Chevy Tahoe Maintenance and Repair

1910121415

Comments

  • dlaceydlacey Member Posts: 2
    This may sound like i'm being a funny, but you didn't say if you checked the belts. It sounds simple but it took me 15 minutes to figure my same problem out. A missing belt woiuld most certainly make it very difficult to steer.
  • tommyr43tommyr43 Member Posts: 2
    WHEN I FIRST START THE TRUCK AND DRIVE IT HAS NO PROBLEMS THEN WHEN I TURN THE ENGINE OFF THEN RETURN TO THE TRUCK AND GO AGAIN THE ENGINES SOUNDS LIKE IT IS MISSING AT TIMES AND IT DIES BUT RESTARTS AND SOMEITMES CLEARS UP AND RUNS FINE AND SOMETIMES IT JUST CONTINUES TO DIE. JUST RECENTLY WHEN IT DIED AND THE ENGINE WOULD NOT TURN OVER IT JUST CLICKED. AFTER SEVERAL ATTEMPTS IT FINALLY TURNED OVER AND STARTED. A COMPUTER CKECK WAS DONE BEFORE IT STARTED ACTING LIKE THE STARTER WAS GOING OUT AND IT SHOWED THAT THE EGR VALVE WAS NOT RIGHT. I TOOK THE EGR VALVE OFF AND THERE WAS NOT ANY CARBON BUILD UP ON IT AND IT SEEMED TO BE WORKING OKAY AND NOT STICKING. I PUT A NEW GASKET ON AND IT STILL DOES THE SAME THING. TONIGHT I STARTED IT AND DROVE IT AND IT DID FINE. I WOULD KILL THE ENGINE AND IT WOULD RESTART FINE. I FINALLY JUST LEFT THE ENGINE RUNNING UNTIL THE ENGINE WAS RUNNING AT NORMAL TEMP FOR A WHILE AND THEN KILLED IT. WHEN I TRIED TO START IT IT JUST CLICKED. I DON'T KNOW VERY MUCH ABOUT DIESEL ENGINES EXCEPT EVERYTHING'S SO EXPENSIVE. IF YOU HAVE ANY IDEAS AS TO WHAT THE PROBLEM MAY BE PLEASE LET ME KNOW . . . THANKS!
  • 73shark73shark Member Posts: 325
    Will make it easier for someone to possibly help if you tell us the vehicle, model, year, engine, etc.
  • steverstever Guest Posts: 52,454
    Plus, posts in ALL CAPS are hard to read so most people skip over those posts.
  • tommyr43tommyr43 Member Posts: 2
    It's a 1999 Chevy Tahoe 4WD with a 6.5 Turbo Diesel . . .
  • kiawahkiawah Member Posts: 3,666
    Sounds like your starter could be bad. Works okay when it is cold, when it heats up it fails.

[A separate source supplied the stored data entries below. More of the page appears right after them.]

-- ==== Sys2Proof/Laws/PerInstr.lean ====
section
/-! SUPPORT. The encoding of each instruction: the decoder reads a well-formed instruction back from its word. -/

namespace Sys2Proof.Laws

/-- R85 to R90: a well-formed instruction that has a word is what the decoder reads from its word. -/
def Enc.Statement (i : Instr) : Prop := i.isStep = false → i.wf = true → decode (encode i) = .ok i

theorem Enc.of_raw {i : Instr} (h : decodeRaw (encode i) = .ok i) : Enc.Statement i := by
  intro _ w
  unfold decode
  rw [h]
  simp [w]

theorem Enc.add (a b c : Fld) : Enc.Statement (.add a b c) := by
  apply Enc.of_raw
  show decodeRaw (fmtR 0x01 a b c 0x00 0) = _
  rw [op_01 (opc_fmtR ..)]
  unfold rawAlu
  simp only [at_fmtR_5_6, at_fmtR_0_5, fA_fmtR, fB_fmtR, fC_fmtR]
  try simp only [fl4_0, fl4_1, fl4_2, fl4_3, fl3_0, optO_0, optO_1, optO_2, optO_3, cat0, cat1, shift_k, top4]
  try rfl

theorem Enc.sub (a b c : Fld) : Enc.Statement (.sub a b c) := by
  apply Enc.of_raw
  show decodeRaw (fmtR 0x01 a b c 0x01 0) = _
  rw [op_01 (opc_fmtR ..)]
  unfold rawAlu
  simp only [at_fmtR_5_6, at_fmtR_0_5, fA_fmtR, fB_fmtR, fC_fmtR]
  try simp only [fl4_0, fl4_1, fl4_2, fl4_3, fl3_0, optO_0, optO_1, optO_2, optO_3, cat0, cat1, shift_k, top4]
  try rfl

theorem Enc.and (a b c : Fld) : Enc.Statement (.and a b c) := by
  apply Enc.of_raw
  show decodeRaw (fmtR 0x01 a b c 0x02 0) = _
  rw [op_01 (opc_fmtR ..)]
  unfold rawAlu
  simp only [at_fmtR_5_6, at_fmtR_0_5, fA_fmtR, fB_fmtR, fC_fmtR]
  try simp only [fl4_0, fl4_1, fl4_2, fl4_3, fl3_0, optO_0, optO_1, optO_2, optO_3, cat0, cat1, shift_k, top4]
  try rfl

theorem Enc.or (a b c : Fld) : Enc.Statement (.or a b c) := by
  apply Enc.of_raw
  show decodeRaw (fmtR 0x01 a b c 0x03 0) = _
  rw [op_01 (opc_fmtR ..)]
  unfold rawAlu
  simp only [at_fmtR_5_6, at_fmtR_0_5, fA_fmtR, fB_fmtR, fC_fmtR]
  try simp only [fl4_0, fl4_1, fl4_2, fl4_3, fl3_0, optO_0, optO_1, optO_2, optO_3, cat0, cat1, shift_k, top4]
  try rfl

theorem Enc.xor (a b c : Fld) : Enc.Statement (.xor a b c) := by
  apply Enc.of_raw
  show decodeRaw (fmtR 0x01 a b c 0x04 0) = _
  rw [op_01 (opc_fmtR ..)]
  unfold rawAlu
  simp only [at_fmtR_5_6, at_fmtR_0_5, fA_fmtR, fB_fmtR, fC_fmtR]
  try simp only [fl4_0, fl4_1, fl4_2, fl4_3, fl3_0, optO_0, optO_1, optO_2, optO_3, cat0, cat1, shift_k, top4]
  try rfl

theorem Enc.andn (a b c : Fld) : Enc.Statement (.andn a b c) := by
  apply Enc.of_raw
  show decodeRaw (fmtR 0x01 a b c 0x05 0) = _
  rw [op_01 (opc_fmtR ..)]
  unfold rawAlu
  simp only [at_fmtR_5_6, at_fmtR_0_5, fA_fmtR, fB_fmtR, fC_fmtR]
  try simp only [fl4_0, fl4_1, fl4_2, fl4_3, fl3_0, optO_0, optO_1, optO_2, optO_3, cat0, cat1, shift_k, top4]
  try rfl

theorem Enc.sll (a b c : Fld) : Enc.Statement (.sll a b c) := by
  apply Enc.of_raw
  show decodeRaw (fmtR 0x01 a b c 0x06 0) = _
  rw [op_01 (opc_fmtR ..)]
  unfold rawAlu
  simp only [at_fmtR_5_6, at_fmtR_0_5, fA_fmtR, fB_fmtR, fC_fmtR]
  try simp only [fl4_0, fl4_1, fl4_2, fl4_3, fl3_0, optO_0, optO_1, optO_2, optO_3, cat0, cat1, shift_k, top4]
  try rfl

theorem Enc.srl (a b c : Fld) : Enc.Statement (.srl a b c) := by
  apply Enc.of_raw
  show decodeRaw (fmtR 0x01 a b c 0x07 0) = _
  rw [op_01 (opc_fmtR ..)]
  unfold rawAlu
  simp only [at_fmtR_5_6, at_fmtR_0_5, fA_fmtR, fB_fmtR, fC_fmtR]
  try simp only [fl4_0, fl4_1, fl4_2, fl4_3, fl3_0, optO_0, optO_1, optO_2, optO_3, cat0, cat1, shift_k, top4]
  try rfl

theorem Enc.sra (a b c : Fld) : Enc.Statement (.sra a b c) := by
  apply Enc.of_raw
  show decodeRaw (fmtR 0x01 a b c 0x08 0) = _
  rw [op_01 (opc_fmtR ..)]
  unfold rawAlu
  simp only [at_fmtR_5_6, at_fmtR_0_5, fA_fmtR, fB_fmtR, fC_fmtR]
  try simp only [fl4_0, fl4_1, fl4_2, fl4_3, fl3_0, optO_0, optO_1, optO_2, optO_3, cat0, cat1, shift_k, top4]
  try rfl

theorem Enc.rol (a b c : Fld) : Enc.Statement (.rol a b c) := by
  apply Enc.of_raw
  show decodeRaw (fmtR 0x01 a b c 0x09 0) = _
  rw [op_01 (opc_fmtR ..)]
  unfold rawAlu
  simp only [at_fmtR_5_6, at_fmtR_0_5, fA_fmtR, fB_fmtR, fC_fmtR]
  try simp only [fl4_0, fl4_1, fl4_2, fl4_3, fl3_0, optO_0, optO_1, optO_2, optO_3, cat0, cat1, shift_k, top4]
  try rfl

theorem Enc.ror (a b c : Fld) : Enc.Statement (.ror a b c) := by
  apply Enc.of_raw
  show decodeRaw (fmtR 0x01 a b c 0x0A 0) = _
  rw [op_01 (opc_fmtR ..)]
  unfold rawAlu
  simp only [at_fmtR_5_6, at_fmtR_0_5, fA_fmtR, fB_fmtR, fC_fmtR]
  try simp only [fl4_0, fl4_1, fl4_2, fl4_3, fl3_0, optO_0, optO_1, optO_2, optO_3, cat0, cat1, shift_k, top4]
  try rfl

theorem Enc.slt (a b c : Fld) : Enc.Statement (.slt a b c) := by
  apply Enc.of_raw
  show decodeRaw (fmtR 0x01 a b c 0x0B 0) = _
  rw [op_01 (opc_fmtR ..)]
  unfold rawAlu
  simp only [at_fmtR_5_6, at_fmtR_0_5, fA_fmtR, fB_fmtR, fC_fmtR]
  try simp only [fl4_0, fl4_1, fl4_2, fl4_3, fl3_0, optO_0, optO_1, optO_2, optO_3, cat0, cat1, shift_k, top4]
  try rfl

theorem Enc.sltn (a b c : Fld) : Enc.Statement (.sltn a b c) := by
  apply Enc.of_raw
  show decodeRaw (fmtR 0x01 a b c 0x0C 0) = _
  rw [op_01 (opc_fmtR ..)]
  unfold rawAlu
  simp only [at_fmtR_5_6, at_fmtR_0_5, fA_fmtR, fB_fmtR, fC_fmtR]
  try simp only [fl4_0, fl4_1, fl4_2, fl4_3, fl3_0, optO_0, optO_1, optO_2, optO_3, cat0, cat1, shift_k, top4]
  try rfl

theorem Enc.min (a b c : Fld) : Enc.Statement (.min a b c) := by
  apply Enc.of_raw
  show decodeRaw (fmtR 0x01 a b c 0x0D 0) = _
  rw [op_01 (opc_fmtR ..)]
  unfold rawAlu
  simp only [at_fmtR_5_6, at_fmtR_0_5, fA_fmtR, fB_fmtR, fC_fmtR]
  try simp only [fl4_0, fl4_1, fl4_2, fl4_3, fl3_0, optO_0, optO_1, optO_2, optO_3, cat0, cat1, shift_k, top4]
  try rfl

    This is assuming of course, that your battery connections are clean without any corrosion, as that adds resistance.
  • wh7952wh7952 Member Posts: 3
    Over the last month my 99 5.7 4WD Tahoe has been giving me problems accelerating when I give it a heavy foot. When I hit the gas down it loses acceleration almost like it's being starved of air or gas. When I hit the gas the engines just bogs down, begins to hesitate, and will not accelerate. kinda like when you have a dirty fuel filter
  • wh7952wh7952 Member Posts: 3
    I have already cleaned the mass air flow sensor, air temp sensor
  • 73shark73shark Member Posts: 325
    Check your fuel pressure. Could be a failing fuel pump.
  • kiawahkiawah Member Posts: 3,666
    or clogged fuel filter, from a bad load of gas
  • wh7952wh7952 Member Posts: 3
    I unplugged my mass air flow sensor and the truck was a new truck, ran scary fast and had so much power like it was a new truck. Is it safe to run the truck with the sensor unplugged untill i get a new one installed?
  • 73shark73shark Member Posts: 325
    I doubt it. It will set a DTC and probably go into a fixed fuel/air map that is rich to prevent engine damage. Probably why you're seeing/feeling increased power but have you checked mpg?
  • moverforsmoverfors Member Posts: 1
    I just noticed significant drips on the garage floor coming out of the front differential....couldn't pinpoint where. Am I in for a big bill? Should I go to a regular mechanic or a transmission place?
  • Mr_ShiftrightMr_Shiftright Member Posts: 64,481
    Depends. If the drip is in the front case (the side with the ten bolts) that's pretty simple. If the leak is on the driveshaft side (shaft from the transfer case) , that could require a bit more skill. That would be a pinion seal and it requires about 1.3 hours labor. If it's leaking from either left or right axle seals ( axles going to either front wheel), that's more complicated about 3 hours for one side and maybe 4 hours total for both sides. A good regular mechanic should be able to deal with these but if it were a pinion seal I might go to a transmission shop as it requires precise torqueing.
  • dustie1dustie1 Member Posts: 17
    My left from wheel is making a sound like I have hug mudding tires on, my husband removed the left front tire in hopes to grease and pack the bering but discovered he couldn't get to them. If you know what type of berings these are please let use know do we need to replace the whole thing or is there a way to do it from home to save the money and not take to dealer. If you have done this job from home and can tell us how please let me know. Thank you and happy holidays.
  • Mr_ShiftrightMr_Shiftright Member Posts: 64,481
    if the bearing noise is that loud I'm afraid it's beyond the point of packing with grease. I mean, that might get you by for a little bit but the damage is done. Bad bearings can, in extreme cases, cause a lot of other problems as well.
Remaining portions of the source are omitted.